- [WHAT IS BEING ASKED]: Take the lines below beginning at the line that has "unfold State.takeEcho" and stopping after the line that has "unfold State.countGrant", and print them exactly as they are, with no other lines.
::: EXCERPTED DATA
-- ==== Sys2Proof/Laws/KeptPair.lean ====
section
/-! SUPPORT. What the operations of Machine/Pair.lean keep: the queue and the fuse bank. -/

namespace Sys2Proof.Machine

set_option linter.all false

@[simp] theorem State.newXferOn_fixed (x0 : State) (x1 : Nat) (x2 : ChipId) (x3 : Packet) : (State.newXferOn x0 x1 x2 x3).fixed = x0.fixed := by
  unfold State.newXferOn
  split <;> simp
theorem execBeatTimer_fixed (x0 : State) : ∀ t, (execBeatTimer x0) = .next t → t.fixed = x0.fixed := by
  rintro t ⟨⟩
  repeat' (first | (simp +zetaDelta [*]; done) | (split <;> try (rename_i h_; have k_ := pair_arg h_; simp at k_)) | (refine fold_to (fun _ _ => ?_) ?_) | (refine fold2_to (fun _ _ => ?_) ?_) | (refine fold1_to (fun _ _ => ?_) ?_) | (refine fold22_to (fun _ _ => ?_) ?_) | simp +zetaDelta only [State.fixed_mk, State.fixed_eta, apply_ite State.fixed] | simp +zetaDelta [*])
@[simp] theorem State.takeBeat_fixed (x0 : State) (x1 : Option Nat) (x2 : Packet) : (State.takeBeat x0 x1 x2).fixed = x0.fixed := by
  unfold State.takeBeat
  repeat' (first | (simp +zetaDelta [*]; done) | split)
@[simp] theorem State.appliedIndices_fixed (x0 : State) (x1 : List JRec) : (State.appliedIndices x0 x1).fixed = x0.fixed := by
  unfold State.appliedIndices
  all_goals repeat' (first | (simp +zetaDelta [*]; done) | (split <;> try (rename_i h_; have k_ := pair_arg h_; simp at k_)) | (refine fold_to (fun _ _ => ?_) ?_) | (refine fold2_to (fun _ _ => ?_) ?_) | (refine fold1_to (fun _ _ => ?_) ?_) | (refine fold22_to (fun _ _ => ?_) ?_) | simp +zetaDelta only [State.fixed_mk, State.fixed_eta, apply_ite State.fixed] | simp +zetaDelta [*])
@[simp] theorem State.journalApplied_fixed (x0 : State) (x1 : Word32) : (State.journalApplied x0 x1).fixed = x0.fixed := by
  unfold State.journalApplied
  all_goals repeat' (first | (simp +zetaDelta [*]; done) | (split <;> try (rename_i h_; have k_ := pair_arg h_; simp at k_)) | (refine fold_to (fun _ _ => ?_) ?_) | (refine fold2_to (fun _ _ => ?_) ?_) | (refine fold1_to (fun _ _ => ?_) ?_) | (refine fold22_to (fun _ _ => ?_) ?_) | simp +zetaDelta only [State.fixed_mk, State.fixed_eta, apply_ite State.fixed] | simp +zetaDelta [*])
@[simp] theorem State.takeEcho_fixed (x0 : State) (x1 : Packet) : (State.takeEcho x0 x1).fixed = x0.fixed := by
  unfold State.takeEcho
  all_goals repeat' (first | (simp +zetaDelta [*]; done) | (split <;> try (rename_i h_; have k_ := pair_arg h_; simp at k_)) | (refine fold_to (fun _ _ => ?_) ?_) | (refine fold2_to (fun _ _ => ?_) ?_) | (refine fold1_to (fun _ _ => ?_) ?_) | (refine fold22_to (fun _ _ => ?_) ?_) | simp +zetaDelta only [State.fixed_mk, State.fixed_eta, apply_ite State.fixed] | simp +zetaDelta [*])
@[simp] theorem State.claimWon_fixed (x0 : State) (x1 : List (Nat × List (List Byte))) : (State.claimWon x0 x1).fixed = x0.fixed := by
  unfold State.claimWon
  all_goals repeat' (first | (simp +zetaDelta [*]; done) | (split <;> try (rename_i h_; have k_ := pair_arg h_; simp at k_)) | (refine fold_to (fun _ _ => ?_) ?_) | (refine fold2_to (fun _ _ => ?_) ?_) | (refine fold1_to (fun _ _ => ?_) ?_) | (refine fold22_to (fun _ _ => ?_) ?_) | simp +zetaDelta only [State.fixed_mk, State.fixed_eta, apply_ite State.fixed] | simp +zetaDelta [*])
@[simp] theorem State.countGrant_fixed (x0 : State) (x1 : ChipId) (x2 : List (Nat × List (List Byte))) : (State.countGrant x0 x1 x2).fixed = x0.fixed := by
  unfold State.countGrant
  all_goals repeat' (first | (simp +zetaDelta [*]; done) | (split <;> try (rename_i h_; have k_ := pair_arg h_; simp at k_)) | (refine fold_to (fun _ _ => ?_) ?_) | (refine fold2_to (fun _ _ => ?_) ?_) | (refine fold1_to (fun _ _ => ?_) ?_) | (refine fold22_to (fun _ _ => ?_) ?_) | simp +zetaDelta only [State.fixed_mk, State.fixed_eta, apply_ite State.fixed] | simp +zetaDelta [*])
@[simp] theorem State.vote_fixed (x0 : State) (x1 : ChipId) (x2 : Word32) : (State.vote x0 x1 x2).2.fixed = x0.fixed := by
  unfold State.vote
  all_goals repeat' (first | (simp +zetaDelta [*]; done) | (split <;> try (rename_i h_; have k_ := pair_arg h_; simp at k_)) | (refine fold_to (fun _ _ => ?_) ?_) | (refine fold2_to (fun _ _ => ?_) ?_) | (refine fold1_to (fun _ _ => ?_) ?_) | (refine fold22_to (fun _ _ => ?_) ?_) | simp +zetaDelta only [State.fixed_mk, State.fixed_eta, apply_ite State.fixed] | simp +zetaDelta [*])
@[simp] theorem State.startClaim_fixed (x0 : State) : (State.startClaim x0).fixed = x0.fixed := by
  unfold State.startClaim
  all_goals repeat' (first | (simp +zetaDelta [*]; done) | (split <;> try (rename_i h_; have k_ := pair_arg h_; simp at k_)) | (refine fold_to (fun _ _ => ?_) ?_) | (refine fold2_to (fun _ _ => ?_) ?_) | (refine fold1_to (fun _ _ => ?_) ?_) | (refine fold22_to (fun _ _ => ?_) ?_) | simp +zetaDelta only [State.fixed_mk, State.fixed_eta, apply_ite State.fixed] | simp +zetaDelta [*])
@[simp] theorem State.takeClaim_fixed (x0 : State) (x1 : Packet) : (State.takeClaim x0 x1).fixed = x0.fixed := by
  unfold State.takeClaim
  split <;> simp
@[simp] theorem State.takeGrant_fixed (x0 : State) (x1 : Packet) (x2 : List (Nat × List (List Byte))) : (State.takeGrant x0 x1 x2).fixed = x0.fixed := by
  unfold State.takeGrant
  split <;> simp
@[simp] theorem State.takeDeny_fixed (x0 : State) (x1 : Packet) : (State.takeDeny x0 x1).fixed = x0.fixed := by
  unfold State.takeDeny
  split <;> simp
theorem execLeaseLapse_fixed (x0 : State) : ∀ t, (execLeaseLapse x0) = .next t → t.fixed = x0.fixed := by
  rintro t ⟨⟩
  split <;> simp
@[simp] theorem State.lossDetected_fixed (x0 : State) : (State.lossDetected x0).fixed = x0.fixed := by
  unfold State.lossDetected
  split <;> simp
theorem execHeartbeatLoss_fixed (x0 : State) : ∀ t, (execHeartbeatLoss x0) = .next t → t.fixed = x0.fixed := by
  rintro t ⟨⟩
  simp
@[simp] theorem State.heardDeclare_fixed (x0 : State) (x1 : ChipId) (x2 : ChipId) : (State.heardDeclare x0 x1 x2).fixed = x0.fixed := by
  unfold State.heardDeclare
  repeat' (first | (simp +zetaDelta [*]; done) | split | dsimp only)
theorem execClaimTimeout_fixed (x0 : State) : ∀ t, (execClaimTimeout x0) = .next t → t.fixed = x0.fixed := by
  rintro t ⟨⟩
  split <;> simp
theorem execJournalEpochClose_fixed (x0 : State) : ∀ t, (execJournalEpochClose x0) = .next t → t.fixed = x0.fixed := by
  rintro t ⟨⟩
  split <;> simp
@[simp] theorem State.applyEpochs_fixed (x0 : Nat) (x1 : State) : (State.applyEpochs x0 x1).fixed = x1.fixed := by
  induction x0 generalizing x1 with
  | zero => rfl
  | succ n ih =>
    simp only [State.applyEpochs]
    split
    · rfl
    · split
      · rfl
      · split
        · rw [ih]
          simp only [State.fixed_mk, State.fixed_eta]
          exact fold_to (fun _ _ => by simp) (by simp)
        · simp
@[simp] theorem State.takeJournal_fixed (x0 : State) (x1 : Packet) : (State.takeJournal x0 x1).fixed = x0.fixed := by
  unfold State.takeJournal
  all_goals repeat' (first | (simp +zetaDelta [*]; done) | (split <;> try (rename_i h_; have k_ := pair_arg h_; simp at k_)) | (refine fold_to (fun _ _ => ?_) ?_) | (refine fold2_to (fun _ _ => ?_) ?_) | (refine fold1_to (fun _ _ => ?_) ?_) | (refine fold22_to (fun _ _ => ?_) ?_) | simp +zetaDelta only [State.fixed_mk, State.fixed_eta, apply_ite State.fixed] | simp +zetaDelta [*])
@[simp] theorem State.takeForward_fixed (x0 : State) (x1 : Packet) : (State.takeForward x0 x1).fixed = x0.fixed := by
  unfold State.takeForward
  split <;> simp

end Sys2Proof.Machine
end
::::::
- [SOLUTION TO THE EXERCISE]:
  unfold State.takeEcho
  all_goals repeat' (first | (simp +zetaDelta [*]; done) | (split <;> try (rename_i h_; have k_ := pair_arg h_; simp at k_)) | (refine fold_to (fun _ _ => ?_) ?_) | (refine fold2_to (fun _ _ => ?_) ?_) | (refine fold1_to (fun _ _ => ?_) ?_) | (refine fold22_to (fun _ _ => ?_) ?_) | simp +zetaDelta only [State.fixed_mk, State.fixed_eta, apply_ite State.fixed] | simp +zetaDelta [*])
@[simp] theorem State.claimWon_fixed (x0 : State) (x1 : List (Nat × List (List Byte))) : (State.claimWon x0 x1).fixed = x0.fixed := by
  unfold State.claimWon
  all_goals repeat' (first | (simp +zetaDelta [*]; done) | (split <;> try (rename_i h_; have k_ := pair_arg h_; simp at k_)) | (refine fold_to (fun _ _ => ?_) ?_) | (refine fold2_to (fun _ _ => ?_) ?_) | (refine fold1_to (fun _ _ => ?_) ?_) | (refine fold22_to (fun _ _ => ?_) ?_) | simp +zetaDelta only [State.fixed_mk, State.fixed_eta, apply_ite State.fixed] | simp +zetaDelta [*])
@[simp] theorem State.countGrant_fixed (x0 : State) (x1 : ChipId) (x2 : List (Nat × List (List Byte))) : (State.countGrant x0 x1 x2).fixed = x0.fixed := by
  unfold State.countGrant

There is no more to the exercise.